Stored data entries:
○ ○ ○ ○ ○

/-- R358 to R362, R364, R471: a launch whose record is malformed is refused (that its ASID is the context of the image is the model's choice,
log 66), one that exceeds the device too; an accepted one runs with its record's shape, roles and edges; a launch is killed with its teams and
ends once they are gone. That a step whose condition does not hold changes nothing is the model's choice (log 6). Readings of the model's own:
logs 56, 59 and 66. -/
def Obligations.LaunchesAreAcceptedAndKilled : Prop :=
  (∀ (s : State) (a : Acting) (c : Context), OnContext s a c → a.run.state = .accepted →
    let r := (List.range 32).map fun k => s.mem.word (a.cmd.w1.toNat + 8 * k)
    let f := fieldAt r
    let h := f 0 0 64
    (a.cmd.w1.toNat % 256 ≠ 0 → EndsAlone .launch a s 5) ∧
    (a.cmd.w1.toNat % 256 = 0 →
      ((∀ i, s.ldr.images.find? h = some i → i.ctx ≠ ctxNamed a) → EndsAlone .launch a s 1) ∧
      (∀ i, s.ldr.images.find? h = some i → i.ctx = ctxNamed a → i.replaced = none → i.unloading = false →
        let roles := [0, 1, 2, 3].filter fun k => decide (f 7 (16 * k) 5 ≠ 0)
        let exts := (List.range (f 4 0 3)).map fun k => f (5 + k / 2) (32 * (k % 2)) 32
        let ts := f 4 8 8
        let reserved := f 1 35 5 ≠ 0 ∨ f 1 24 4 ≠ 0 ∨ f 1 0 19 ≠ 0 ∨ f 2 57 7 ≠ 0 ∨ f 3 57 7 ≠ 0 ∨ f 4 16 48 ≠ 0 ∨ f 4 6 2 ≠ 0 ∨ f 4 3 1 ≠ 0 ∨
          (∃ k, k < 4 ∧ f 7 (16 * k + 11) 5 ≠ 0) ∨ f 10 3 61 ≠ 0
        let nest := f 4 0 3 = 0 ∨ 4 < f 4 0 3 ∨ (∃ k, k < 4 ∧ (k < f 4 0 3 ↔ f (5 + k / 2) (32 * (k % 2)) 32 = 0)) ∨ 2 ^ 32 < exts.foldl (· * ·) 1
        let shapes := f 7 0 5 = 0 ∨ ∃ k, k < 4 ∧
          (f 7 (16 * k) 5 ≠ 0 ∧ (f 7 (16 * k + 5) 6 = 0 ∨ (0 < k ∧ f 7 (16 * k - 16) 5 = 0) ∨ f (8 + k / 2) (32 * (k % 2)) 32 % 32 ≠ 0 ∨
              (if i.ir then 32 * i.nf else i.len) ≤ f (8 + k / 2) (32 * (k % 2)) 32) ∨
            f 7 (16 * k) 5 = 0 ∧ (f 7 (16 * k + 5) 6 ≠ 0 ∨ f (8 + k / 2) (32 * (k % 2)) 32 ≠ 0))
        let bad := f 1 48 16 ≠ i.ctx ∨ f 1 40 8 ≠ i.step ∨ 9 ≤ f 1 28 4 ∨ reserved ∨ nest ∨ shapes
        let large := 16 < (roles.map fun k => f 7 (16 * k) 5).foldl (· + ·) 0 ∨ (∃ k, k < 4 ∧ 32 < f 7 (16 * k + 5) 6) ∨ 128 < ts ∨
          (f 1 21 1 = 1 ∧ s.ldr.grade.mxp = false) ∨ (s.func c.func).cores = []
        let edgeless := f 10 0 3 = 0 ∧ ∀ k, 11 ≤ k → k < 32 → r.getD k 0 = 0
        (bad → EndsAlone .launch a s 1) ∧
        (¬ bad → edgeless → large → (f 1 23 1 = 0 ∨ i.ir = false) → EndsAlone .launch a s 2) ∧
        (¬ bad → edgeless → ¬ large → ∃ s' l, exec .launch s = .next s' ∧ CmdRuns a s s' [] ∧ LoaderOnly s s' ∧
          s'.ldr.launches.find? a.j = some l ∧ (∀ j, j ≠ a.j → s'.ldr.launches.find? j = s.ldr.launches.find? j) ∧
          l.ctx = ctxNamed a ∧ l.image = h ∧ l.prio = f 1 32 3 ∧ l.grant = f 1 28 4 ∧ l.acec = decide (f 1 22 1 = 1) ∧
          l.matrix = decide (f 1 21 1 = 1) ∧ l.snap = decide (f 1 20 1 = 1) ∧ l.fuse = decide (f 1 19 1 = 1) ∧ l.data = r.getD 2 0 ∧
          l.arg = r.getD 3 0 ∧ l.tsu = ts ∧ l.order = f 4 4 2 ∧ l.extents = exts ∧ l.total = exts.foldl (· * ·) 1 ∧
          l.roles = roles.map (fun k => (f 7 (16 * k) 5, 8 * f 7 (16 * k + 5) 6)) ∧
          (i.ir = false → l.entries = roles.map fun k => BitVec.ofNat 32 (f (8 + k / 2) (32 * (k % 2)) 32)) ∧
          l.edges = [] ∧ l.state = .waiting ∧ l.next = 0 ∧ l.retired = [] ∧ l.killed = none)))) ∧
  (∀ (s : State) (a : Acting) (c : Context), OnContext s a c → a.run.state = .running → exec .launch s = .next s) ∧
  ∀ (s : State) (a : Acting), OnCommand s a → a.cmd.ctx = 0 ∨ Owns s a →
    let j := a.cmd.w1.toNat
    (s.ldr.journal.find? j = none → EndsAlone .kill a s 5) ∧
    ∀ k, s.ldr.journal.find? j = some k → j ≠ a.j →
      (k.entry.getD 7 0 ≠ 3 → EndsAlone .kill a s 5) ∧
      (k.entry.getD 7 0 = 3 → k.func ≠ a.run.func → EndsAlone .kill a s 7) ∧
      (k.entry.getD 7 0 = 3 → k.func = a.run.func →
        (k.state = .accepted → ∃ s', exec .kill s = .next s' ∧ LoaderOnly s s' ∧
          s'.ldr.journal.find? a.j = some { a.run with state := .done 0, cur0 := 0, info := [] } ∧
          s'.ldr.journal.find? j = some { k with state := .done 3, cur0 := 0, info := [] }) ∧
        (∀ l, k.state ≠ .accepted → s.ldr.launches.find? j = some l → (∃ st, l.state = .ended st) → EndsAlone .kill a s 0) ∧
        (∀ l, k.state ≠ .accepted → s.ldr.launches.find? j = some l → l.state = .running ∨ l.state = .waiting →
          (l.killed ≠ none → RunsAlone .kill a s []) ∧
          (l.killed = none → s.teams.wf = true → (∀ c, s.context? l.ctx = some c → c.traps = []) → ∃ s' l', exec .kill s = .next s' ∧ s'.ldr.launches.find? j = some l' ∧
            l'.killed = some 3 ∧ s'.ldr.journal.find? a.j = some { a.run with state := .running, info := [] } ∧
            (∀ e ∈ s.teams.entries, e.2.launch = j → e.2.dead = false → e.2.status ≠ .saving →
              ∃ t, s'.team? e.1 = some t ∧ t.dead = true ∧ t.jobs.length = e.2.jobs.length ∧ ∀ b ∈ t.jobs, b.ending = true ∨
                (b.unit = 11 ∧ b.cancel = true) ∨ (b.unit ≠ 11 ∧ isMultiply b.opc = true ∧ b.begun = true ∧ b.cursor ≠ 0)) ∧
            (∀ n t, s.team? n = some t → t.launch ≠ j → s'.team? n = some t) ∧
            ((∀ t ∈ s.teams.vals, t.launch ≠ j) → l'.state = .ended 3 ∧
              s'.ldr.journal.find? j = some { k with state := .done 3 }))))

○ ○ ○ ○ ○

■ **TASK DIRECTIONS**: Take the records above and return, word for word, only the lines that fall from the line with "(∃ k, k < 4 ∧ f 7" to the line with "f 7 (16 * k) 5 = 0", both of them included.

■ **PROBLEM SOLUTION**:
          (∃ k, k < 4 ∧ f 7 (16 * k + 11) 5 ≠ 0) ∨ f 10 3 61 ≠ 0
        let nest := f 4 0 3 = 0 ∨ 4 < f 4 0 3 ∨ (∃ k, k < 4 ∧ (k < f 4 0 3 ↔ f (5 + k / 2) (32 * (k % 2)) 32 = 0)) ∨ 2 ^ 32 < exts.foldl (· * ·) 1
        let shapes := f 7 0 5 = 0 ∨ ∃ k, k < 4 ∧
          (f 7 (16 * k) 5 ≠ 0 ∧ (f 7 (16 * k + 5) 6 = 0 ∨ (0 < k ∧ f 7 (16 * k - 16) 5 = 0) ∨ f (8 + k / 2) (32 * (k % 2)) 32 % 32 ≠ 0 ∨
              (if i.ir then 32 * i.nf else i.len) ≤ f (8 + k / 2) (32 * (k % 2)) 32) ∨
            f 7 (16 * k) 5 = 0 ∧ (f 7 (16 * k + 5) 6 ≠ 0 ∨ f (8 + k / 2) (32 * (k % 2)) 32 ≠ 0))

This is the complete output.